* Materials provided:

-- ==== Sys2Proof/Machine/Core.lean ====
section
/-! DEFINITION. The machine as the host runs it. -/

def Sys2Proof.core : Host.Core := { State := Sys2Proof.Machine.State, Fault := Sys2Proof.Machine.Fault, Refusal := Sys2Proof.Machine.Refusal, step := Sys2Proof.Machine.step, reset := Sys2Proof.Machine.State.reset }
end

...

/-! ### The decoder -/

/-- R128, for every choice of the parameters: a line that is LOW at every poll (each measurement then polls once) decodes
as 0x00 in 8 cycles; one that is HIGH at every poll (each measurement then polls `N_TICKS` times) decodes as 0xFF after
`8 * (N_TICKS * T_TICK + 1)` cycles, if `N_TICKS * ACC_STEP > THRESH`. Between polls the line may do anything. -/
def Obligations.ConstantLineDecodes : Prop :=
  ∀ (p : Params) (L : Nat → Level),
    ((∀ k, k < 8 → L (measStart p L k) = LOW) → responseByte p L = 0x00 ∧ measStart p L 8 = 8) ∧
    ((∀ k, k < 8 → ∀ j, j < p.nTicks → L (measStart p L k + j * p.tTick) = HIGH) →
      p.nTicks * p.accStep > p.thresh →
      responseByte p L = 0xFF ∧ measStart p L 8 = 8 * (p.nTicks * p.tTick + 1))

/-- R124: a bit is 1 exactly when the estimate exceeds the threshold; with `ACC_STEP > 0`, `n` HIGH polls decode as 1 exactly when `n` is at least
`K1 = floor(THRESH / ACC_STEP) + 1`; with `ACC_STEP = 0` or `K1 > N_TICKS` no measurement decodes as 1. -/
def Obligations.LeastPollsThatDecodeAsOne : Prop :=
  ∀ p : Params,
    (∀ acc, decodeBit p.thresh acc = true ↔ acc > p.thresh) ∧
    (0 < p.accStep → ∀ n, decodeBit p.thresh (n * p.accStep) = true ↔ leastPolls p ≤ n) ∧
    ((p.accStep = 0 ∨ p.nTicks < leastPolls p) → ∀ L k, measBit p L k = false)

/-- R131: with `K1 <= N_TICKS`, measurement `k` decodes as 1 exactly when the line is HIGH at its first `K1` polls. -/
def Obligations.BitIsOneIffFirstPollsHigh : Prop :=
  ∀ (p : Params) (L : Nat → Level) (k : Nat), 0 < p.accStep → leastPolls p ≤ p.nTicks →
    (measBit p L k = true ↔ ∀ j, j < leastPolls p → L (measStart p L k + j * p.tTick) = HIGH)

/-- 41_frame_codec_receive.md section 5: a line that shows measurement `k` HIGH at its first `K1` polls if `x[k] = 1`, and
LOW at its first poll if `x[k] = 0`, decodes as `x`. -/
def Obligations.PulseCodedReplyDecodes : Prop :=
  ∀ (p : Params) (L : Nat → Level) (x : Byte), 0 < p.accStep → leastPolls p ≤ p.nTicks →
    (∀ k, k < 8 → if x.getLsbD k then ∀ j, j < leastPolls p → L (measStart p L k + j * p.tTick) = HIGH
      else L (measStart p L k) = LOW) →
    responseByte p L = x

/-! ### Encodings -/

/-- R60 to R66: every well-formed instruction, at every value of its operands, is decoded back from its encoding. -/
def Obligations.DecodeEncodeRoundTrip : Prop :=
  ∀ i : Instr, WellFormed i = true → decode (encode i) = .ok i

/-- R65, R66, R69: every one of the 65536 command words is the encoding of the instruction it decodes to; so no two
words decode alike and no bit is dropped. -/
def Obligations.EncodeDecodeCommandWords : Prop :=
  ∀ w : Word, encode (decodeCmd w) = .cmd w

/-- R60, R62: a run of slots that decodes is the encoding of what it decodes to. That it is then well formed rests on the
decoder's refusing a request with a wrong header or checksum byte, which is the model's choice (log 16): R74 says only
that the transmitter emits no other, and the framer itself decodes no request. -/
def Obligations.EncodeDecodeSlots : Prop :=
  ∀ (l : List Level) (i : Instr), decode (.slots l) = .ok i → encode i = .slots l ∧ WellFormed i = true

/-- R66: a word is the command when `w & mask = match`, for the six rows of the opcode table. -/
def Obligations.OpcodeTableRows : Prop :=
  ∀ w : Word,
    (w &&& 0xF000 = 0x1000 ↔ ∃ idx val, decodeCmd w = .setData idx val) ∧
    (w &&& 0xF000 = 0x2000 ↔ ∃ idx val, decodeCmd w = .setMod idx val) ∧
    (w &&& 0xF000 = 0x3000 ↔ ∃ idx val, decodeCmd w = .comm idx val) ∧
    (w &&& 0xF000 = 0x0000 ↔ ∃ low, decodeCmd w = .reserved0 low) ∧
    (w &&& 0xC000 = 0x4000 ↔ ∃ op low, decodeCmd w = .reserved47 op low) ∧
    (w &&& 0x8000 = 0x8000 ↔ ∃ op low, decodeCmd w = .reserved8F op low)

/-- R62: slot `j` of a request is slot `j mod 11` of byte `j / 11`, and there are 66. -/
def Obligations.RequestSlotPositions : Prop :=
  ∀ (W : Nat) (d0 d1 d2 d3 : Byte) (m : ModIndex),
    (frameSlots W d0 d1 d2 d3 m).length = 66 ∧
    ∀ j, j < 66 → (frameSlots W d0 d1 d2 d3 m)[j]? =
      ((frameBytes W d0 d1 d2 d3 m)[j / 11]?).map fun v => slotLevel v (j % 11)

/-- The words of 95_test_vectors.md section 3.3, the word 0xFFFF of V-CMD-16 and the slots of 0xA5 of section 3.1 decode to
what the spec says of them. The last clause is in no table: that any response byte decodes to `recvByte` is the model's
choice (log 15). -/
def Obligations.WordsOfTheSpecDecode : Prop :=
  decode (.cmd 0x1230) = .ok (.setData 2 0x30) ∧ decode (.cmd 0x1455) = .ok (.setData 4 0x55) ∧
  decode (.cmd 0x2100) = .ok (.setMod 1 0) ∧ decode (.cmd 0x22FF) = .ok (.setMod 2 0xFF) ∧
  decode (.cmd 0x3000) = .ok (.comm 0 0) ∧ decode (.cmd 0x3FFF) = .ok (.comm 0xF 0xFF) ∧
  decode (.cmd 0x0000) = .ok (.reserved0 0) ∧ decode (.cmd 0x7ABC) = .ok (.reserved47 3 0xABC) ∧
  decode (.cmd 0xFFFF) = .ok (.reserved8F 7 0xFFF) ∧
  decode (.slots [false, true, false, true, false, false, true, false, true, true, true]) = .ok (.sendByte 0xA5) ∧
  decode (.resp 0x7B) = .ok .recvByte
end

* * *

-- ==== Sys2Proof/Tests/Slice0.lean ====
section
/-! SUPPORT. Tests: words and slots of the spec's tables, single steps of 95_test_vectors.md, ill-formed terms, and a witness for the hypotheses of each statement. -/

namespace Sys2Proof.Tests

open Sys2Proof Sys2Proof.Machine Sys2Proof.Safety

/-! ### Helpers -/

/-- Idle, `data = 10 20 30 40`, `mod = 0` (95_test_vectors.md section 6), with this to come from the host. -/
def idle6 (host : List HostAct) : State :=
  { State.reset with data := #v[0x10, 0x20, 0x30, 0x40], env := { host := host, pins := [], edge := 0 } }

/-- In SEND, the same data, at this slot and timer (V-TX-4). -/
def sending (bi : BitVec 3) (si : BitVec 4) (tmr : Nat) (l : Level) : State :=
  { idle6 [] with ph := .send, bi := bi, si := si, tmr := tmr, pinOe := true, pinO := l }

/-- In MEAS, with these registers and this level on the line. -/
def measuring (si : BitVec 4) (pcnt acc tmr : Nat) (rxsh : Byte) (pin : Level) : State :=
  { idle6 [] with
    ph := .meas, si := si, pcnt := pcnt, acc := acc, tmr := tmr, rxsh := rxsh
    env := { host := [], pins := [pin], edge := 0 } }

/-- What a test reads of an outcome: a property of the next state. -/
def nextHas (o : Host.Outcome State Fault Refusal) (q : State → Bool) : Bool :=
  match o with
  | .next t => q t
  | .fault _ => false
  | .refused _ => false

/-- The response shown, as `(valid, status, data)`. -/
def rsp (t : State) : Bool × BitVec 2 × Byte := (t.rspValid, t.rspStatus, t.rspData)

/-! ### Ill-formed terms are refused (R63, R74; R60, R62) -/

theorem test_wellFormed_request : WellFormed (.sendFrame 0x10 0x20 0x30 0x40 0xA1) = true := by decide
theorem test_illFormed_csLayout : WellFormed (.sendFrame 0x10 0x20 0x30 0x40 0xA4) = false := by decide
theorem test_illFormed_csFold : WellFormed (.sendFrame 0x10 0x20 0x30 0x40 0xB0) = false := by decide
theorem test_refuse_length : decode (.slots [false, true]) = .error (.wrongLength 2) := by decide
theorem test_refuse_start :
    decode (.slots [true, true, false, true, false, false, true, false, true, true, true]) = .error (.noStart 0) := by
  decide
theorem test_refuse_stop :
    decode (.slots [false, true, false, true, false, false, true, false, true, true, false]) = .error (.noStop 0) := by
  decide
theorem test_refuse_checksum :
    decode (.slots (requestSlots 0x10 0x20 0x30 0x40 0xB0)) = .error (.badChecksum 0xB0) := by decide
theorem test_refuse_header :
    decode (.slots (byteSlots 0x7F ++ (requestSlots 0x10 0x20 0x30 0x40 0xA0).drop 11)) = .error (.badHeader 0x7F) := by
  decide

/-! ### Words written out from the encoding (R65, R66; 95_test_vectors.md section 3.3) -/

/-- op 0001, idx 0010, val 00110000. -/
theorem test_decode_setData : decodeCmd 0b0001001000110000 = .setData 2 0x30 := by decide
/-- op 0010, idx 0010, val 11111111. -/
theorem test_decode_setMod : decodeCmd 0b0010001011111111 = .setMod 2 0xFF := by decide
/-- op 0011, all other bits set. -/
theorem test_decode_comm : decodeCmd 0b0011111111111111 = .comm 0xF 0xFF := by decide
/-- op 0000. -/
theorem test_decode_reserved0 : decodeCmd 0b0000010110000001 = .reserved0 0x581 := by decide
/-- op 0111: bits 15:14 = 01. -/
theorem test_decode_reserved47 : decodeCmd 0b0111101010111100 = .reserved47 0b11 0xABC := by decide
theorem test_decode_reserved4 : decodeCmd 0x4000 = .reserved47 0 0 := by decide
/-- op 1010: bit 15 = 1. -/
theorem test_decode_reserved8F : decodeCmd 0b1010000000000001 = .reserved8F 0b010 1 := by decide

* Exercise prompt: Scan the listing above. Gather each line that contains the word "choice".

* Answer to this problem:
/-- R128, for every choice of the parameters: a line that is LOW at every poll (each measurement then polls once) decodes
decoder's refusing a request with a wrong header or checksum byte, which is the model's choice (log 16): R74 says only
choice (log 15). -/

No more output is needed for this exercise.